Worldwide Repls, part 3: Firing Up The Engines

Breno de Bortolli

Breno de Bortolli

Connor Brewster

Connor Brewster

At Replit, we operate a cloud-based infrastructure that allows developers to collaborate and create within an all-in-one, integrated development environment. One of the most significant parts of this experience is the latency perceived by the developer when interacting with the workspace. While we can always add resources such as CPU, RAM, and storage on demand, when tackling latency we have to deal with some fundamental physical limits such as the speed of light. This means that you can only do so much for latency by throwing resources at it, and at some point, you just need to bring the server closer to the end user. Given that we want to provide a platform for the next billion software creators, that means that we need to have infrastructure distributed around the world.

While we run many of the workspace interactions, such as file editing and browsing, locally on the user's browser, many tasks still depend on communicating with your Repl running on our servers. Examples of such interactions are typing into the shell and getting Language Server Protocol results like catching errors and finding symbol definitions. Because these interactions require communication between the user's browser and the Repl, the only way to reduce latency is to bring the two closer together. In doing that, we also ensure that each bit of the development feedback loop remains quick and efficient, improving the experience for the user.

Replit's platform team works hard on improving the infrastructure at the core of Replit. This includes running containers, providing hosting, managing storage, and networking. We recently made some substantial improvements to the infrastructure: dividing our infrastructure into multiple failure domains with clusters, moving our global state management from Redis to an SQL-backed Control Plane, and creating our own load balancer for assigning Repls to machines. These improvements not only improve performance or minimize the surface for inconsistent states to show up, but at the end of the day, they provide an all-around superior experience to the developers on our platform. In this post, we'll give an overview of how Replit's infrastructure is organized, and then dive into detail about how we tackled the next step in improving the experience for a large number of developers: geographic distribution.

Clusters: Isolation and Ease of Management

The infrastructure that runs Repls is broken into clusters. One important characteristic of clusters is that they are mostly isolated from each other. This means that we can manage pieces of our infrastructure separately, and it also allows us to delimit discrete failure domains. This means that, instead of affecting all users, outages and transient instabilities only affect a section of them. Partitioning users and, as a result, Repls between clusters, proved to be an important primitive that allowed us to break apart our infrastructure into pieces that can be deployed and managed in an isolated manner. Clusters turned out to be a huge success in terms of partitioning out infrastructure into discrete failure domains and providing a better experience for developers as the number of Repls grew.

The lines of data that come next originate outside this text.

theorem State.readRt_frame (s : State) (cellMv : ℕ) (wasAlive : Bool) :
    (State.readRt s cellMv wasAlive).unit = s.unit ∧ (State.readRt s cellMv wasAlive).opUs = s.opUs ∧
    (State.readRt s cellMv wasAlive).savedOpUs = s.savedOpUs ∧
    (State.readRt s cellMv wasAlive).powerCycle = s.powerCycle ∧ (State.readRt s cellMv wasAlive).epoch = s.epoch ∧
    (State.readRt s cellMv wasAlive).power = s.power ∧ (State.readRt s cellMv wasAlive).station = s.station ∧
    (State.readRt s cellMv wasAlive).bench = s.bench ∧ (State.readRt s cellMv wasAlive).eng = s.eng ∧
    (State.readRt s cellMv wasAlive).vote = s.vote ∧ (State.readRt s cellMv wasAlive).ash = s.ash ∧
    (State.readRt s cellMv wasAlive).field = s.field ∧ (State.readRt s cellMv wasAlive).can = s.can ∧
    (State.readRt s cellMv wasAlive).net = s.net ∧ (State.readRt s cellMv wasAlive).hi = s.hi ∧
    (State.readRt s cellMv wasAlive).xings = s.xings ∧ (State.readRt s cellMv wasAlive).mg = s.mg ∧
    (State.readRt s cellMv wasAlive).log = s.log ∧ (State.readRt s cellMv wasAlive).test = s.test ∧
    (State.readRt s cellMv wasAlive).update = s.update ∧ (State.readRt s cellMv wasAlive).draws = s.draws ∧
    (State.readRt s cellMv wasAlive).outbox = s.outbox ∧ (State.readRt s cellMv wasAlive).diag = s.diag ∧
    (State.readRt s cellMv wasAlive).pending = s.pending := by
  simp [State.readRt, State.event_frame _ _ _ _ _ _ _ _, State.anchor_frame _ _]

theorem State.readStaged_frame (s : State) (frozen : Bool) :
    (State.readStaged s frozen).unit = s.unit ∧ (State.readStaged s frozen).opUs = s.opUs ∧
    (State.readStaged s frozen).savedOpUs = s.savedOpUs ∧ (State.readStaged s frozen).powerCycle = s.powerCycle ∧
    (State.readStaged s frozen).epoch = s.epoch ∧ (State.readStaged s frozen).power = s.power ∧
    (State.readStaged s frozen).sec = s.sec ∧ (State.readStaged s frozen).station = s.station ∧
    (State.readStaged s frozen).bench = s.bench ∧ (State.readStaged s frozen).eng = s.eng ∧
    (State.readStaged s frozen).vote = s.vote ∧ (State.readStaged s frozen).ash = s.ash ∧
    (State.readStaged s frozen).field = s.field ∧ (State.readStaged s frozen).can = s.can ∧
    (State.readStaged s frozen).net = s.net ∧ (State.readStaged s frozen).hi = s.hi ∧
    (State.readStaged s frozen).xings = s.xings ∧ (State.readStaged s frozen).mg = s.mg ∧
    (State.readStaged s frozen).log = s.log ∧ (State.readStaged s frozen).test = s.test ∧
    (State.readStaged s frozen).update = s.update ∧ (State.readStaged s frozen).draws = s.draws ∧
    (State.readStaged s frozen).outbox = s.outbox ∧ (State.readStaged s frozen).diag = s.diag ∧
    (State.readStaged s frozen).pending = s.pending := by
  simp [State.readStaged, State.event_frame _ _ _ _ _ _ _ _]

theorem State.loadStation_frame (s : State) :
    (State.loadStation s).unit = s.unit ∧ (State.loadStation s).opUs = s.opUs ∧
    (State.loadStation s).savedOpUs = s.savedOpUs ∧ (State.loadStation s).powerCycle = s.powerCycle ∧
    (State.loadStation s).epoch = s.epoch ∧ (State.loadStation s).power = s.power ∧ (State.loadStation s).rt = s.rt ∧
    (State.loadStation s).sec = s.sec ∧ (State.loadStation s).bench = s.bench ∧ (State.loadStation s).vote = s.vote ∧
    (State.loadStation s).ash = s.ash ∧ (State.loadStation s).field = s.field ∧ (State.loadStation s).hi = s.hi ∧
    (State.loadStation s).xings = s.xings ∧ (State.loadStation s).mg = s.mg ∧ (State.loadStation s).log = s.log ∧
    (State.loadStation s).test = s.test ∧ (State.loadStation s).update = s.update ∧
    (State.loadStation s).draws = s.draws ∧ (State.loadStation s).outbox = s.outbox ∧
    (State.loadStation s).diag = s.diag ∧ (State.loadStation s).pending = s.pending := by
  unfold State.loadStation; dsimp only; (repeat' split) <;> simp [State.noStation_frame _, State.event_frame _ _ _ _ _ _ _ _]

theorem State.readUpdate_frame (s : State) (t : ℕ) :
    (State.readUpdate s t).unit = s.unit ∧ (State.readUpdate s t).opUs = s.opUs ∧
    (State.readUpdate s t).savedOpUs = s.savedOpUs ∧ (State.readUpdate s t).powerCycle = s.powerCycle ∧
    (State.readUpdate s t).epoch = s.epoch ∧ (State.readUpdate s t).power = s.power ∧ (State.readUpdate s t).rt = s.rt
    ∧ (State.readUpdate s t).sec = s.sec ∧ (State.readUpdate s t).station = s.station ∧
    (State.readUpdate s t).bench = s.bench ∧ (State.readUpdate s t).eng = s.eng ∧ (State.readUpdate s t).vote = s.vote
    ∧ (State.readUpdate s t).ash = s.ash ∧ (State.readUpdate s t).field = s.field ∧ (State.readUpdate s t).can = s.can
    ∧ (State.readUpdate s t).net = s.net ∧ (State.readUpdate s t).hi = s.hi ∧ (State.readUpdate s t).xings = s.xings ∧
    (State.readUpdate s t).mg = s.mg ∧ (State.readUpdate s t).log = s.log ∧ (State.readUpdate s t).test = s.test ∧
    (State.readUpdate s t).draws = s.draws ∧ (State.readUpdate s t).outbox = s.outbox ∧
    (State.readUpdate s t).diag = s.diag ∧ (State.readUpdate s t).pending = s.pending := by
  simp only [State.readUpdate]; (repeat' split) <;> simp [State.modTarget_frame _ _ _,
        State.event_frame _ _ _ _ _ _ _ _]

An overview of our infrastructure
An overview of our infrastructure

We expected the notion of clusters to be easily extended to support geographic replication. We did not impose a regional constraint on clusters, meaning that each cluster was spread out across multiple regions. For instance, for the free-tier cluster, we had pieces of the infrastructure running in us-central1, us-east1, and so forth. Ditto for all the other clusters. We architected our infrastructure so that, in theory, it doesn't matter which piece of infrastructure is running on which region, so that we don't have to worry about where a Repl is stored or in which machine a Repl is run when launched. This means that adding machines in regions outside the US should be easy right?

Our First Attempt at Geographic Distribution

Our first attempt at creating a geographically distributed infrastructure was done by creating regional instances of each cluster in different locations around the world. So if we had hacker-us-east1, we could easily add, for instance, hacker-asia-south1. We took a stab at it and implemented this for internal testing. The results were not good, however.

The Plan
The Plan

We added conman machines for running Repls (containers) in the asia-south1 GCP (Google Cloud Platform) region. This means that the actual piece of infrastructure with which developers directly interact will be closer to them. However, other pieces of the infrastructure were still located in the North American continent.

A quick primer on how connections between developers and Repls are handled. We start off with some information exchange between the user's browser and our web server in order to mint a token. After this initial negotiation, the user's browser hits a certain endpoint handled by the GCP load balancer. The load balancer then picks some conman machine for your Repl to run in. At this point, we initiate a WebSocket connection between the user and the machine running the Repl's container. Note that this connection persists throughout the entire duration of the session.

Turns out that while GCP's load balancer works well for request-response style applications, it didn't work great for applications relying on long-lived WebSocket connections. One key issue with the geographic distribution approach we initially chose had to do with the spillover feature of the load balancer. Spillover is when a certain region's backend is out of capacity so GCP's load-balancer diverts traffic to another backend in a different region. This meant that users could end up with severely suboptimal connections.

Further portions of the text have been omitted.